# Task statement
Lines holding the word "free" must be located in the listing below and copied.

# Provided records
━━━━━━━━━━
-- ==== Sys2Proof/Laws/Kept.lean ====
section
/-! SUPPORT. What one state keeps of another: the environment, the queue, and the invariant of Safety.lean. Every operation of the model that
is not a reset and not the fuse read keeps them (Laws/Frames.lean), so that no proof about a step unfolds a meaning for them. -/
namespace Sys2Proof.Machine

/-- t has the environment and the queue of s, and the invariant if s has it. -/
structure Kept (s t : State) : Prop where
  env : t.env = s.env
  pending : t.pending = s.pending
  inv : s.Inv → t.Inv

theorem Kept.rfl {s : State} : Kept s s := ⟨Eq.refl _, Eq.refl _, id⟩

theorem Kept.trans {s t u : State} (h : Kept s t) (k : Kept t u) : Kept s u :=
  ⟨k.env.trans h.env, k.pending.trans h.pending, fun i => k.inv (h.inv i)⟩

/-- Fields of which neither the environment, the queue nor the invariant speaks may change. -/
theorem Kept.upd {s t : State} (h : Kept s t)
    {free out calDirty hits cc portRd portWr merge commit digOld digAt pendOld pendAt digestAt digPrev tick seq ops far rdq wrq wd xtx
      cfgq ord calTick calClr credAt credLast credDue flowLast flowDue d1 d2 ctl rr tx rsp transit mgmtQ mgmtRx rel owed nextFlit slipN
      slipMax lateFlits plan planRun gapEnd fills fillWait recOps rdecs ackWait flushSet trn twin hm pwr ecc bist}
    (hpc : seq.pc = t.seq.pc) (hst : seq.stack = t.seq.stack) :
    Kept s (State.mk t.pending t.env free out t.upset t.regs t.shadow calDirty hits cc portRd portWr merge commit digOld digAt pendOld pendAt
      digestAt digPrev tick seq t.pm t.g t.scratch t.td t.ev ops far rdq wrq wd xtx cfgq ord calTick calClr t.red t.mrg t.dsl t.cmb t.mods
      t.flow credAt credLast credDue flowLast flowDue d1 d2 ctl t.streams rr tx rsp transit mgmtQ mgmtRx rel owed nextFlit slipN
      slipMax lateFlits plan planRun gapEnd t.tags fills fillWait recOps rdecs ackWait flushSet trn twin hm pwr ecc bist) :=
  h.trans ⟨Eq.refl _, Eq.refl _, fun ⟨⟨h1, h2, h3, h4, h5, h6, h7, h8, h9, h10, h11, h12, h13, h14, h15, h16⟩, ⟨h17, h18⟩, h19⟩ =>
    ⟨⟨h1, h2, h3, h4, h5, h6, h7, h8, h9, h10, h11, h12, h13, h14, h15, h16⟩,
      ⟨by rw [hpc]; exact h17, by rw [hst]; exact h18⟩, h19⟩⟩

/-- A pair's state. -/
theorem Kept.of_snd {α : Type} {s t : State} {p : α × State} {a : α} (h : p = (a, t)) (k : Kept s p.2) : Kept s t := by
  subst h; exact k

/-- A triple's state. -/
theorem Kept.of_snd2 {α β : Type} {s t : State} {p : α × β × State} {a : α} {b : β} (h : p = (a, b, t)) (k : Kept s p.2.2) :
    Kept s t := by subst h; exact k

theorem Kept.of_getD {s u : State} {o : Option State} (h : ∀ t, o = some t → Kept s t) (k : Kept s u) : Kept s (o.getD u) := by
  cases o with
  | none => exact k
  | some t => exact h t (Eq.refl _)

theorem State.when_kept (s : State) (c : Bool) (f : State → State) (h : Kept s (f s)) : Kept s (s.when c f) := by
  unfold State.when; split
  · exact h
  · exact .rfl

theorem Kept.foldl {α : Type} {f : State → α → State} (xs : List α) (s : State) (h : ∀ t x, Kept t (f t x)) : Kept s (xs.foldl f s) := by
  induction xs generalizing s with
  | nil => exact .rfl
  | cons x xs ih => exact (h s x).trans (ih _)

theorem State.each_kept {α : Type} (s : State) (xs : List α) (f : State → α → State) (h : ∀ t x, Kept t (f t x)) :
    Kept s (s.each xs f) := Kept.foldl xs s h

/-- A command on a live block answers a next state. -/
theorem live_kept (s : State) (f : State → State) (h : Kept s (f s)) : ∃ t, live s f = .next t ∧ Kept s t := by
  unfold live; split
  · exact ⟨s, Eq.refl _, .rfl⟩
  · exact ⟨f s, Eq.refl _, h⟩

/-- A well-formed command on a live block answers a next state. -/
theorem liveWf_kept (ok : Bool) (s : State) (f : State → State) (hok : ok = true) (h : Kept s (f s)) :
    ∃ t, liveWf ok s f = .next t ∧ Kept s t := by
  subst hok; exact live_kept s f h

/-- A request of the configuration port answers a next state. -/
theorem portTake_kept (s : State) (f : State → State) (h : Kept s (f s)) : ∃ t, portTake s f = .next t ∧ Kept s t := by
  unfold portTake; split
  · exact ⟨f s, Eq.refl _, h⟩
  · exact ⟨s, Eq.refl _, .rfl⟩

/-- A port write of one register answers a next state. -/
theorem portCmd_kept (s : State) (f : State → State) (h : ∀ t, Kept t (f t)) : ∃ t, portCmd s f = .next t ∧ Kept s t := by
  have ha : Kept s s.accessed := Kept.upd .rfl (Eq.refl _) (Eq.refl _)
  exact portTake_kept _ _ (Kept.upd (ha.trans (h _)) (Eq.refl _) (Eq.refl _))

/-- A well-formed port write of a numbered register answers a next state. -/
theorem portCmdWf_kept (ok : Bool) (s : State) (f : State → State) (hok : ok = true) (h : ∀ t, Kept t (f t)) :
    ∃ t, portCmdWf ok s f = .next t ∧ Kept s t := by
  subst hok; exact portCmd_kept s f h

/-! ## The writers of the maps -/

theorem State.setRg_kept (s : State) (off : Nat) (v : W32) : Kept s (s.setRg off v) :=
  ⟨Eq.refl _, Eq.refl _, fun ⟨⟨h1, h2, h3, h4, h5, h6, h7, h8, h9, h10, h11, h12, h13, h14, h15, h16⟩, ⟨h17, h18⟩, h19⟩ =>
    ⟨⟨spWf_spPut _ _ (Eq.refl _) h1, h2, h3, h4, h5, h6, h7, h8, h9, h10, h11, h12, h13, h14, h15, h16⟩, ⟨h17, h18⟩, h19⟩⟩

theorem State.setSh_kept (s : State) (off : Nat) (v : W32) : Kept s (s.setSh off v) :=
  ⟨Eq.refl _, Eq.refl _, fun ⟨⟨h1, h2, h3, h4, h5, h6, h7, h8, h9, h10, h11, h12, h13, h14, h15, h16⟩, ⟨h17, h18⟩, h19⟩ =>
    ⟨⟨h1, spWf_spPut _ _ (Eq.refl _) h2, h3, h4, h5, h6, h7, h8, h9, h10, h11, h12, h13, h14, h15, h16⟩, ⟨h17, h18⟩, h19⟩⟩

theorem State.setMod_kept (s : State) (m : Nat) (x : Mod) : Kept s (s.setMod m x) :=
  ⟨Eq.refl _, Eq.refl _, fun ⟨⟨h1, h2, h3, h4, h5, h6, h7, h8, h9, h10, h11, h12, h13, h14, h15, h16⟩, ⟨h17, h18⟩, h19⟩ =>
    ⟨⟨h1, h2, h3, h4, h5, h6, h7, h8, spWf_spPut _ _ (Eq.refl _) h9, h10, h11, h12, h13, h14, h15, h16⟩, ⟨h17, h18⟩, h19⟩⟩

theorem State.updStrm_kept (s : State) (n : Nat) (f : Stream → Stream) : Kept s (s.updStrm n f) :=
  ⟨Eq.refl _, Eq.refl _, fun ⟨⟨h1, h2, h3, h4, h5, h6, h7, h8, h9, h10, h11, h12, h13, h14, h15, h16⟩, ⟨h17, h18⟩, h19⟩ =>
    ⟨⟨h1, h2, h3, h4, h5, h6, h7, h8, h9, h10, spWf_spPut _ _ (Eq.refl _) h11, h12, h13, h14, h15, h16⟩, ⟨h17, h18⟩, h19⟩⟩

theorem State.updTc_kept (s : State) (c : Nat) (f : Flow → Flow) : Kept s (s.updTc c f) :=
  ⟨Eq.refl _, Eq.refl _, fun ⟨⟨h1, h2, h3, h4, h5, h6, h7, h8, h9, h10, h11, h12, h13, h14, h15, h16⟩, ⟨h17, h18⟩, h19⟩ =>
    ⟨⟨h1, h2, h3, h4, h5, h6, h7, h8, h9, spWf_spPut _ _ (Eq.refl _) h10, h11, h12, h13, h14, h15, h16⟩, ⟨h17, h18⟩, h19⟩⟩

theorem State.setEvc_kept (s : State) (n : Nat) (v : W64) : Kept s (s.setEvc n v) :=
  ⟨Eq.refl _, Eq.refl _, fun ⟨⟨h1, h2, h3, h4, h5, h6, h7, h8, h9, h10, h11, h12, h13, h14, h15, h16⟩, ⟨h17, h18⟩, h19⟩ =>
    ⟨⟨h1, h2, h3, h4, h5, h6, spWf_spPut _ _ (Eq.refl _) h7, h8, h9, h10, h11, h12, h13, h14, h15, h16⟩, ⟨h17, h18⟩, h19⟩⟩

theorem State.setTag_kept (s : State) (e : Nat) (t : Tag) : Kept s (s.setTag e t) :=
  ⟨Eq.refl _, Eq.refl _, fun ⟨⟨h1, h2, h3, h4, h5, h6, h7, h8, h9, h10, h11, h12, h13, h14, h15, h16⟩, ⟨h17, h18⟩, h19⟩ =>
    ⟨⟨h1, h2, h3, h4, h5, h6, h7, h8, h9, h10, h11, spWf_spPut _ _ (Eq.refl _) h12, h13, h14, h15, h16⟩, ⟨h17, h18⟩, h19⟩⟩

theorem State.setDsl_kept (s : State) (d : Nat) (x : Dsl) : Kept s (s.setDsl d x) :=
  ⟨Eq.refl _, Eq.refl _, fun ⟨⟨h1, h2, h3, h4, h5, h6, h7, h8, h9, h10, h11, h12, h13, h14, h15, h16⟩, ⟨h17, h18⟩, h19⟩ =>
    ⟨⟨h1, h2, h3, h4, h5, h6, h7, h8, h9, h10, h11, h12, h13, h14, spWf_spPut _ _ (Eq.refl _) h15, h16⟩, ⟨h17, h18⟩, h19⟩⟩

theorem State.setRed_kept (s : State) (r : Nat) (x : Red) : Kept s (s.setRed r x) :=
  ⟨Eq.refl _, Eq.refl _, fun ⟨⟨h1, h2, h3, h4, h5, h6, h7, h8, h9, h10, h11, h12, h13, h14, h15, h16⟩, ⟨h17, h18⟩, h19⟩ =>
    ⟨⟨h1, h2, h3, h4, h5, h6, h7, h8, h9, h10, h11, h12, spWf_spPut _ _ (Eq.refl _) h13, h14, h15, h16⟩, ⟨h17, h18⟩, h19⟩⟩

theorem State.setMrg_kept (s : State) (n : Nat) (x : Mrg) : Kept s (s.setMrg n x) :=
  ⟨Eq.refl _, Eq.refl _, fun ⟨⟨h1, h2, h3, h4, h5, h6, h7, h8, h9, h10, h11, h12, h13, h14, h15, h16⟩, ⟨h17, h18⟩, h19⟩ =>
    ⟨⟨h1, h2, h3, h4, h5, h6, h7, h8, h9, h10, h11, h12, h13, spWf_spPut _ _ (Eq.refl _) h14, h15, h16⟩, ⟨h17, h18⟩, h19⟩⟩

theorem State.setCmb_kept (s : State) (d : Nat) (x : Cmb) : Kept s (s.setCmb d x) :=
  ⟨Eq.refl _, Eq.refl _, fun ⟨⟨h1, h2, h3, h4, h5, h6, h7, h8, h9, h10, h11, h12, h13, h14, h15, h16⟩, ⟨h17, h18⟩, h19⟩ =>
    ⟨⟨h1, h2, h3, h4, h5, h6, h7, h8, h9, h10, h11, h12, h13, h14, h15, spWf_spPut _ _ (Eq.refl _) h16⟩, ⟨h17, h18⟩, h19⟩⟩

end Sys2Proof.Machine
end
━━━━━━━━━━
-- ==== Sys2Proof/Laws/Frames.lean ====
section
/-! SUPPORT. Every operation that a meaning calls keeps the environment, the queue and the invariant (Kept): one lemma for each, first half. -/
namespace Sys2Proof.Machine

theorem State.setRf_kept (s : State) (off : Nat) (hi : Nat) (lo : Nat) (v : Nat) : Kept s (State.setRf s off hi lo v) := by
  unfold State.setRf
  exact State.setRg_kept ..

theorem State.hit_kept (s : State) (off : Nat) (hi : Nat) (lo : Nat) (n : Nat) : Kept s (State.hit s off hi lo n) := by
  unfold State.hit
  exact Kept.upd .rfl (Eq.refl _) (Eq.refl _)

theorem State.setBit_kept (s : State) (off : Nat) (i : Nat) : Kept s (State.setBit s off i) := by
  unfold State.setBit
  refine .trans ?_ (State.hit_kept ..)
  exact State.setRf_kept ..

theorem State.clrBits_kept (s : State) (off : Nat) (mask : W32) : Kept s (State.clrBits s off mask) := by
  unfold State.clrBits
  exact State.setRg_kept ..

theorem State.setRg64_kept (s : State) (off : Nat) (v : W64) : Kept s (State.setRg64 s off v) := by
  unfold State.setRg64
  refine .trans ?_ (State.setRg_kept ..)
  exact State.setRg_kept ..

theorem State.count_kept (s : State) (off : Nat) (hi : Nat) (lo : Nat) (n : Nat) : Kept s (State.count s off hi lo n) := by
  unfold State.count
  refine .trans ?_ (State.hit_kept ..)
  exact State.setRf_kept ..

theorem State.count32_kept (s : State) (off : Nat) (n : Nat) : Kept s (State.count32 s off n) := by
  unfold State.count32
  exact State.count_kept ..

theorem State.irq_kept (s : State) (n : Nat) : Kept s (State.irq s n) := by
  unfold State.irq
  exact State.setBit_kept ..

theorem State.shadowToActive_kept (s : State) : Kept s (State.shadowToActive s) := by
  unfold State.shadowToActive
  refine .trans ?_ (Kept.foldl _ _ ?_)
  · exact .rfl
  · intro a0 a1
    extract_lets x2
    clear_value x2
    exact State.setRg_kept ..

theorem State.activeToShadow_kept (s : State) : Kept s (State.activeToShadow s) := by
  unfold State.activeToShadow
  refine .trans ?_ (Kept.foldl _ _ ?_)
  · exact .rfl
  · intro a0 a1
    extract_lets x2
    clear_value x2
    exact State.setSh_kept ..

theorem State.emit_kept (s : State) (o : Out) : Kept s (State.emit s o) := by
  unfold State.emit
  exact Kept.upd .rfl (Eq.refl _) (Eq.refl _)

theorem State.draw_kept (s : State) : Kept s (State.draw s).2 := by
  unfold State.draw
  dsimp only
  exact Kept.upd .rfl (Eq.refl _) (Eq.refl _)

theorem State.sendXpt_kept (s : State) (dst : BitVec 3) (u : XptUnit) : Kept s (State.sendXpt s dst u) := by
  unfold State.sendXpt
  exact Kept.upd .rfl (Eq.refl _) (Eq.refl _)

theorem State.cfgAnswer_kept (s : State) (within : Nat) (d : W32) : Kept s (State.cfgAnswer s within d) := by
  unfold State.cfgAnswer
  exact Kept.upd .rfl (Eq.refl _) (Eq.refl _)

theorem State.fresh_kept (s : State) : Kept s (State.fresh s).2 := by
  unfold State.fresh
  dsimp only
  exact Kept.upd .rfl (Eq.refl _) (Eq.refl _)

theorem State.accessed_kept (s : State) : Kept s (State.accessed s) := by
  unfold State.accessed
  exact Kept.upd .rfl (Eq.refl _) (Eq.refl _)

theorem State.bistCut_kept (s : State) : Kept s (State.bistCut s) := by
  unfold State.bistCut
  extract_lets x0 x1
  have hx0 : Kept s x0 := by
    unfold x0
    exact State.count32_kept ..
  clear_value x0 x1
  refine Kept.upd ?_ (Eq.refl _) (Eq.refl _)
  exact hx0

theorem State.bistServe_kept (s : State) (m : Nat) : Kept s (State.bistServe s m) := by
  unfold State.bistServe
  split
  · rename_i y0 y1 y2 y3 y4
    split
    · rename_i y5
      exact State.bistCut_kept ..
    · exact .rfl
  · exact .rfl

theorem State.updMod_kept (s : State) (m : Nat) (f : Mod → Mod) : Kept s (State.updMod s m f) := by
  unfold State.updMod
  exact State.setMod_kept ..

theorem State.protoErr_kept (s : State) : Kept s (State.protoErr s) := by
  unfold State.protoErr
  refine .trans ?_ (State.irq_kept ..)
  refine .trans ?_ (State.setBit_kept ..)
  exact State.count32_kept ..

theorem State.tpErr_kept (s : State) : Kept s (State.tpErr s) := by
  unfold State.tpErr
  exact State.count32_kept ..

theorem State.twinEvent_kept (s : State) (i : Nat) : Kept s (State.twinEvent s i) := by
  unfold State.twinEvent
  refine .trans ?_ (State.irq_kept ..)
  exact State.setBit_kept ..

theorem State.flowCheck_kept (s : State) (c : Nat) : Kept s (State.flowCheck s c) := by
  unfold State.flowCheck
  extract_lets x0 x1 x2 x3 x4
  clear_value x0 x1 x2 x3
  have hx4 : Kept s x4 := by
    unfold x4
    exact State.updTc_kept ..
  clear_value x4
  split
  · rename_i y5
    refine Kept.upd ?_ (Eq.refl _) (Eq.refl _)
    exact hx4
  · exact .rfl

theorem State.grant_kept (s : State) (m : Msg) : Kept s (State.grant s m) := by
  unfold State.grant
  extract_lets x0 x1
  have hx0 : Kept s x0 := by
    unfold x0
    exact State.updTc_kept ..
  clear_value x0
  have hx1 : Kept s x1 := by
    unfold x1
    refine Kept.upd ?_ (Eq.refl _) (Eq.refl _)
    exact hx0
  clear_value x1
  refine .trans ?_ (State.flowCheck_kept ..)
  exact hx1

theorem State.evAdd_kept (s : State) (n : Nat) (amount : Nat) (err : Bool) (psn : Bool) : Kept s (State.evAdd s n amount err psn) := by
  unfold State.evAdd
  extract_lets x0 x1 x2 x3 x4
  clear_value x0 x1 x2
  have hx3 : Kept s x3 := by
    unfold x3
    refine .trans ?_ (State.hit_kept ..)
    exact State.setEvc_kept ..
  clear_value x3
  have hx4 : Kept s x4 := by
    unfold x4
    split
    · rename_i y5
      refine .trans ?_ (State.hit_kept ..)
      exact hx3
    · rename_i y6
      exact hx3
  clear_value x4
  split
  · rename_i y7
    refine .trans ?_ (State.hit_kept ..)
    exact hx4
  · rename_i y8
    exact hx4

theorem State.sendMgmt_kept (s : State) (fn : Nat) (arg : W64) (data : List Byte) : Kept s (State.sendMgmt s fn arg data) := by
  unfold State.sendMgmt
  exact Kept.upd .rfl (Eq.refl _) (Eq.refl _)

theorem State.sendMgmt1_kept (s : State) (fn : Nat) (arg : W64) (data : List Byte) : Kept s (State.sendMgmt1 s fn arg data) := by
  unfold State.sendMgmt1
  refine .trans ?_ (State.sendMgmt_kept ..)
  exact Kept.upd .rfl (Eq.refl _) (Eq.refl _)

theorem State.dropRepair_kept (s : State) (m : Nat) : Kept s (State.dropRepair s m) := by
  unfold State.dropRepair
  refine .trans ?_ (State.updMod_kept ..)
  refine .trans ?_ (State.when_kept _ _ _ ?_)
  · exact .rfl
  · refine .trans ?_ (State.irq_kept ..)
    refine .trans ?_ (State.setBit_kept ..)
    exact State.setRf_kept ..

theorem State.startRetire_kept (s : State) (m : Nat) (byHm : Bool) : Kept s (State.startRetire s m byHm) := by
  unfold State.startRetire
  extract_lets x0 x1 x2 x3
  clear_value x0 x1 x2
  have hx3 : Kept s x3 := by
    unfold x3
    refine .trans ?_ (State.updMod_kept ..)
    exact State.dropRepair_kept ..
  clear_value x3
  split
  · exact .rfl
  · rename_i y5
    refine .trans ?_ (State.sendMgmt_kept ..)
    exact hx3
━━━━━━━━━━
# Response to the exercise
    {free out calDirty hits cc portRd portWr merge commit digOld digAt pendOld pendAt digestAt digPrev tick seq ops far rdq wrq wd xtx
    Kept s (State.mk t.pending t.env free out t.upset t.regs t.shadow calDirty hits cc portRd portWr merge commit digOld digAt pendOld pendAt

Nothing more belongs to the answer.